**SOURCE RECORDS**
_____

/-- VACATE: a write to the register with OP 0 (R179). -/
def execVacate (v : Word) (s : State) : Out := if field v.toNat 61 2 = 0 then .next (vacateOrder s v) else .next s

/-- RESTORE: a write with OP 1 (R179). -/
def execRestore (v : Word) (s : State) : Out := if field v.toNat 61 2 = 1 then .next (vacateOrder s v) else .next s

/-- ENABLE_ROTATION: a write with OP 2 (R179, R182). -/
def execEnableRotation (v : Word) (s : State) : Out :=
  if field v.toNat 61 2 = 2 then .next (vacateOrder s v) else .next s

/-- DISABLE_ROTATION: a write with OP 3 (R179, R182). -/
def execDisableRotation (v : Word) (s : State) : Out :=
  if field v.toNat 61 2 = 3 then .next (vacateOrder s v) else .next s

/-! ### Logs (R189) -/

/-- The lowest log that no entry holds. -/
def freeLog (s : State) : Option Nat := (List.range 64).find? fun i => !s.vtiles.any fun v => v.2.log == some i

/-- Whether an entry of the matrix queue is an ALD or ASCALE that has started: the cut waits for it (R301). -/
def MEntry.underWay (e : MEntry) : Bool :=
  e.started && match e.op with
    | .ald _ _ | .ascale _ _ _ _ => true
    | _ => false

/-- Whether only a log is wanting for the cut of a stopped vtile: it is resident on a tile that runs, and no ALD or ASCALE is
under way (R180, R246, R301). -/
def cutDue (s : State) (v : Vtile) : Bool :=
  v.div == .resident && (s.tile v.ptile).dbg == .running && !v.mq.any MEntry.underWay

/-- Whether a tile can take the vtile of a restore: nothing stands on it, and it runs (R185, R246). DESIGN CHOICE: R246 speaks of
rotation alone; a restore by order waits for a halted tile to run, too (log 29). -/
def tileTakes (x : Tile) : Bool := x.owner.isNone && !x.fenced && x.dbg == .running

/-- Requests that wait for a log: vacates of resident vtiles, and restores of diverted ones whose tile is free (R180). -/
def logWaiters (s : State) : List Nat :=
  s.vtiles.filterMap fun v =>
    match v.2.div with
    | .resident => if cutDue s v.2 then v.2.stopped else none
    | .diverting => match v.2.restoreTo with
      | some (i, n) => if tileTakes (s.tile i) then some n else none
      | none => none
    | _ => none

/-- Whether a request is the first of those that wait for a log. -/
def firstWaiter (s : State) (n : Nat) : Bool := (logWaiters s).all fun m => n ≤ m

/-! ### The cut (R180, R187) -/

/-- The wait that a vacate saves (R180): one that executes again at its instruction is kept only for its wait state. -/
def Wait.vacated : Wait → Wait
  | .fifth | .fence | .limit | .htinv _ => .none
  | w => w

/-- Saves the strand of slot `i` of a vtile into save slot `i`; a stalled arrival is withdrawn (R180). -/
def cutStrand (t : Team) (ptile : Nat) (s : State) (i : Nat) : State :=
  match s.strandAt ptile i with
  | none => s
  | some k =>
    let s := if k.wait = .fifth then
        { s with units := s.units.map fun u =>
            if u.1 / 8192 = t.teamid then
              (u.1, { u.2 with stalled := u.2.stalled.filter fun x => !(x.uid == k.uid && x.kind != .forced) })
            else u }
      else s
    (s.dropAt ptile i).saveInto t i { k with wait := k.wait.vacated } .vacate

/-- VACATE_CUT: a stopped vtile is cut when a log is free, and the saving begins in the next cycle (R180, R185, R187, R189).
A handler in the shadow slot is abandoned (log 25). -/
def execVacateCut (id lr : Nat) (s : State) : Out :=
  match s.team? id, s.vtile? id lr with
  | some t, some v =>
    match v.stopped, freeLog s with
    | some n, some g =>
      if !cutDue s v || !firstWaiter s n then .next s
      else
        let s := (List.range 8).foldl (cutStrand t v.ptile) s
        let s := (s.dropAt v.ptile 8).onTile v.ptile fun x =>
          { x with port := [], serving := none, matches_ := [], skip := [] }
        let s := s.onVtile id lr fun v =>
          { v with res := false, div := .cut, log := some g, logW := 0, logR := 0, recs := [], owed := [], cutT := s.now }
        .next (s.putDivEntry id lr)
    | _, _ => .next s
  | _, _ => .next s

/-! ### The vtile image (R183, R184) -/

/-- Copies a tile store with its poison marks. -/
def copyStore (s : State) (src dst : Nat) : State :=
  let bad := (s.poison.filter fun g => src / 64 ≤ g && g < (src + storeSize) / 64).map fun g => g - src / 64 + dst / 64
  let s := { s with mem := s.mem.copyRange src dst storeSize }
  let s := (s.settleLive dst storeSize).clearPoison (granulesWhole dst storeSize)
  s.markPoison bad

/-- The bytes of the accumulators in an image (R183). -/
def accBytes (v : Vtile) : List Byte := v.accs.toList.flatMap fun a => a.rows.toList.flatMap fun r => bytesOf 256 r.toNat

/-- A matrix-queue entry (R184; log 17): its word, the shape records it captured, completed k and its valid mark. How the
device writes the vectors that an ASCALE captured is its own, so that those bytes are free. -/
def entryBytes (s : State) (id : Nat) (x : MEntry × Nat) : List Byte :=
  let e := x.1
  let caught := match e.op with
    | .mma _ a b _ => bytesOf 32 a.toNat ++ bytesOf 32 b.toNat ++ bytesOf 48 (2 * e.bufB + e.bufA)
    | .ald _ a => bytesOf 32 a.toNat ++ bytesOf 80 0
    | .ascale _ _ _ _ => (List.range 14).flatMap fun i => bytesOf 8 (s.freeWordAt id (14 * x.2 + i)).toNat
    | _ => bytesOf 112 0
  bytesOf 8 e.who.word.toNat ++ caught ++ bytesOf 4 e.kdone ++ bytesOf 4 1

/-- The control block (R184). -/
def controlBlock (s : State) (t : Team) (id lr : Nat) (v : Vtile) : List Byte :=
  let flags (f : Acc → Bool) : Nat := ofLanes 1 (v.accs.toList.map fun a => (f a).nat)
  let u := s.unit id .tile lr
  let slot (i : Nat) : List Byte :=
    match lookup i v.saves with
    | some x => if x.why = .vacate then bytesOf 8 (i + 256 * x.held.nat) else bytesOf 8 0xFF
    | none => bytesOf 8 0xFF
  bytesOf 8 (pack [8, 8, 1, 1] [flags (·.rns), flags (·.full), v.curA, v.curB]) ++ bytesOf 8 v.fstat.toNat
    ++ v.cbs.toList.flatMap (fun c => bytesOf 16 c.toNat) ++ (List.range 4).flatMap (phaseBytes t u lr)
    ++ (List.range 8).flatMap slot ++ v.mq.zipIdx.flatMap (entryBytes s id) ++ bytesOf (128 * (16 - v.mq.length)) 0
    ++ (List.range 255).flatMap (fun i => bytesOf 1 (((lookup i v.saves).map (·.tahead)).getD 0)) ++ bytesOf 1585 0

/-- Writes the tile store and the accumulators of a vtile into its image (R183). -/
def writeImage (s : State) (t : Team) (lr : Nat) (v : Vtile) : State :=
  let a := hbmKey (t.img lr)
  (copyStore s (storeKey v.ptile 0) a).commit (a + 524288) (accBytes v)

/-- Writes the control block of a vtile as it stands now into its image (R183, R184). -/
def writeControl (s : State) (t : Team) (id lr : Nat) : State :=
  match s.vtile? id lr with
  | some v => (s.commit (hbmKey (t.img lr) + 655360) (controlBlock s t id lr v)).drew id 224
  | none => s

_____

**WORK TO COMPLETE**
Output the entire listing exactly as it appears above.

**COMPLETED EXERCISE**
/-- VACATE: a write to the register with OP 0 (R179). -/
def execVacate (v : Word) (s : State) : Out := if field v.toNat 61 2 = 0 then .next (vacateOrder s v) else .next s

/-- RESTORE: a write with OP 1 (R179). -/
def execRestore (v : Word) (s : State) : Out := if field v.toNat 61 2 = 1 then .next (vacateOrder s v) else .next s

/-- ENABLE_ROTATION: a write with OP 2 (R179, R182). -/
def execEnableRotation (v : Word) (s : State) : Out :=
  if field v.toNat 61 2 = 2 then .next (vacateOrder s v) else .next s

/-- DISABLE_ROTATION: a write with OP 3 (R179, R182). -/
def execDisableRotation (v : Word) (s : State) : Out :=
  if field v.toNat 61 2 = 3 then .next (vacateOrder s v) else .next s

/-! ### Logs (R189) -/

/-- The lowest log that no entry holds. -/
def freeLog (s : State) : Option Nat := (List.range 64).find? fun i => !s.vtiles.any fun v => v.2.log == some i

/-- Whether an entry of the matrix queue is an ALD or ASCALE that has started: the cut waits for it (R301). -/
def MEntry.underWay (e : MEntry) : Bool :=
  e.started && match e.op with
    | .ald _ _ | .ascale _ _ _ _ => true
    | _ => false

/-- Whether only a log is wanting for the cut of a stopped vtile: it is resident on a tile that runs, and no ALD or ASCALE is
under way (R180, R246, R301). -/
def cutDue (s : State) (v : Vtile) : Bool :=
  v.div == .resident && (s.tile v.ptile).dbg == .running && !v.mq.any MEntry.underWay

/-- Whether a tile can take the vtile of a restore: nothing stands on it, and it runs (R185, R246). DESIGN CHOICE: R246 speaks of
rotation alone; a restore by order waits for a halted tile to run, too (log 29). -/
def tileTakes (x : Tile) : Bool := x.owner.isNone && !x.fenced && x.dbg == .running

/-- Requests that wait for a log: vacates of resident vtiles, and restores of diverted ones whose tile is free (R180). -/
def logWaiters (s : State) : List Nat :=
  s.vtiles.filterMap fun v =>
    match v.2.div with
    | .resident => if cutDue s v.2 then v.2.stopped else none
    | .diverting => match v.2.restoreTo with
      | some (i, n) => if tileTakes (s.tile i) then some n else none
      | none => none
    | _ => none

/-- Whether a request is the first of those that wait for a log. -/
def firstWaiter (s : State) (n : Nat) : Bool := (logWaiters s).all fun m => n ≤ m

/-! ### The cut (R180, R187) -/

/-- The wait that a vacate saves (R180): one that executes again at its instruction is kept only for its wait state. -/
def Wait.vacated : Wait → Wait
  | .fifth | .fence | .limit | .htinv _ => .none
  | w => w

/-- Saves the strand of slot `i` of a vtile into save slot `i`; a stalled arrival is withdrawn (R180). -/
def cutStrand (t : Team) (ptile : Nat) (s : State) (i : Nat) : State :=
  match s.strandAt ptile i with
  | none => s
  | some k =>
    let s := if k.wait = .fifth then
        { s with units := s.units.map fun u =>
            if u.1 / 8192 = t.teamid then
              (u.1, { u.2 with stalled := u.2.stalled.filter fun x => !(x.uid == k.uid && x.kind != .forced) })
            else u }
      else s
    (s.dropAt ptile i).saveInto t i { k with wait := k.wait.vacated } .vacate

/-- VACATE_CUT: a stopped vtile is cut when a log is free, and the saving begins in the next cycle (R180, R185, R187, R189).
A handler in the shadow slot is abandoned (log 25). -/
def execVacateCut (id lr : Nat) (s : State) : Out :=
  match s.team? id, s.vtile? id lr with
  | some t, some v =>
    match v.stopped, freeLog s with
    | some n, some g =>
      if !cutDue s v || !firstWaiter s n then .next s
      else
        let s := (List.range 8).foldl (cutStrand t v.ptile) s
        let s := (s.dropAt v.ptile 8).onTile v.ptile fun x =>
          { x with port := [], serving := none, matches_ := [], skip := [] }
        let s := s.onVtile id lr fun v =>
          { v with res := false, div := .cut, log := some g, logW := 0, logR := 0, recs := [], owed := [], cutT := s.now }
        .next (s.putDivEntry id lr)
    | _, _ => .next s
  | _, _ => .next s

/-! ### The vtile image (R183, R184) -/

/-- Copies a tile store with its poison marks. -/
def copyStore (s : State) (src dst : Nat) : State :=
  let bad := (s.poison.filter fun g => src / 64 ≤ g && g < (src + storeSize) / 64).map fun g => g - src / 64 + dst / 64
  let s := { s with mem := s.mem.copyRange src dst storeSize }
  let s := (s.settleLive dst storeSize).clearPoison (granulesWhole dst storeSize)
  s.markPoison bad

/-- The bytes of the accumulators in an image (R183). -/
def accBytes (v : Vtile) : List Byte := v.accs.toList.flatMap fun a => a.rows.toList.flatMap fun r => bytesOf 256 r.toNat

/-- A matrix-queue entry (R184; log 17): its word, the shape records it captured, completed k and its valid mark. How the
device writes the vectors that an ASCALE captured is its own, so that those bytes are free. -/
def entryBytes (s : State) (id : Nat) (x : MEntry × Nat) : List Byte :=
  let e := x.1
  let caught := match e.op with
    | .mma _ a b _ => bytesOf 32 a.toNat ++ bytesOf 32 b.toNat ++ bytesOf 48 (2 * e.bufB + e.bufA)
    | .ald _ a => bytesOf 32 a.toNat ++ bytesOf 80 0
    | .ascale _ _ _ _ => (List.range 14).flatMap fun i => bytesOf 8 (s.freeWordAt id (14 * x.2 + i)).toNat
    | _ => bytesOf 112 0
  bytesOf 8 e.who.word.toNat ++ caught ++ bytesOf 4 e.kdone ++ bytesOf 4 1

/-- The control block (R184). -/
def controlBlock (s : State) (t : Team) (id lr : Nat) (v : Vtile) : List Byte :=
  let flags (f : Acc → Bool) : Nat := ofLanes 1 (v.accs.toList.map fun a => (f a).nat)
  let u := s.unit id .tile lr
  let slot (i : Nat) : List Byte :=
    match lookup i v.saves with
    | some x => if x.why = .vacate then bytesOf 8 (i + 256 * x.held.nat) else bytesOf 8 0xFF
    | none => bytesOf 8 0xFF
  bytesOf 8 (pack [8, 8, 1, 1] [flags (·.rns), flags (·.full), v.curA, v.curB]) ++ bytesOf 8 v.fstat.toNat
    ++ v.cbs.toList.flatMap (fun c => bytesOf 16 c.toNat) ++ (List.range 4).flatMap (phaseBytes t u lr)
    ++ (List.range 8).flatMap slot ++ v.mq.zipIdx.flatMap (entryBytes s id) ++ bytesOf (128 * (16 - v.mq.length)) 0
    ++ (List.range 255).flatMap (fun i => bytesOf 1 (((lookup i v.saves).map (·.tahead)).getD 0)) ++ bytesOf 1585 0

/-- Writes the tile store and the accumulators of a vtile into its image (R183). -/
def writeImage (s : State) (t : Team) (lr : Nat) (v : Vtile) : State :=
  let a := hbmKey (t.img lr)
  (copyStore s (storeKey v.ptile 0) a).commit (a + 524288) (accBytes v)

/-- Writes the control block of a vtile as it stands now into its image (R183, R184). -/
def writeControl (s : State) (t : Team) (id lr : Nat) : State :=
  match s.vtile? id lr with
  | some v => (s.commit (hbmKey (t.img lr) + 655360) (controlBlock s t id lr v)).drew id 224
  | none => s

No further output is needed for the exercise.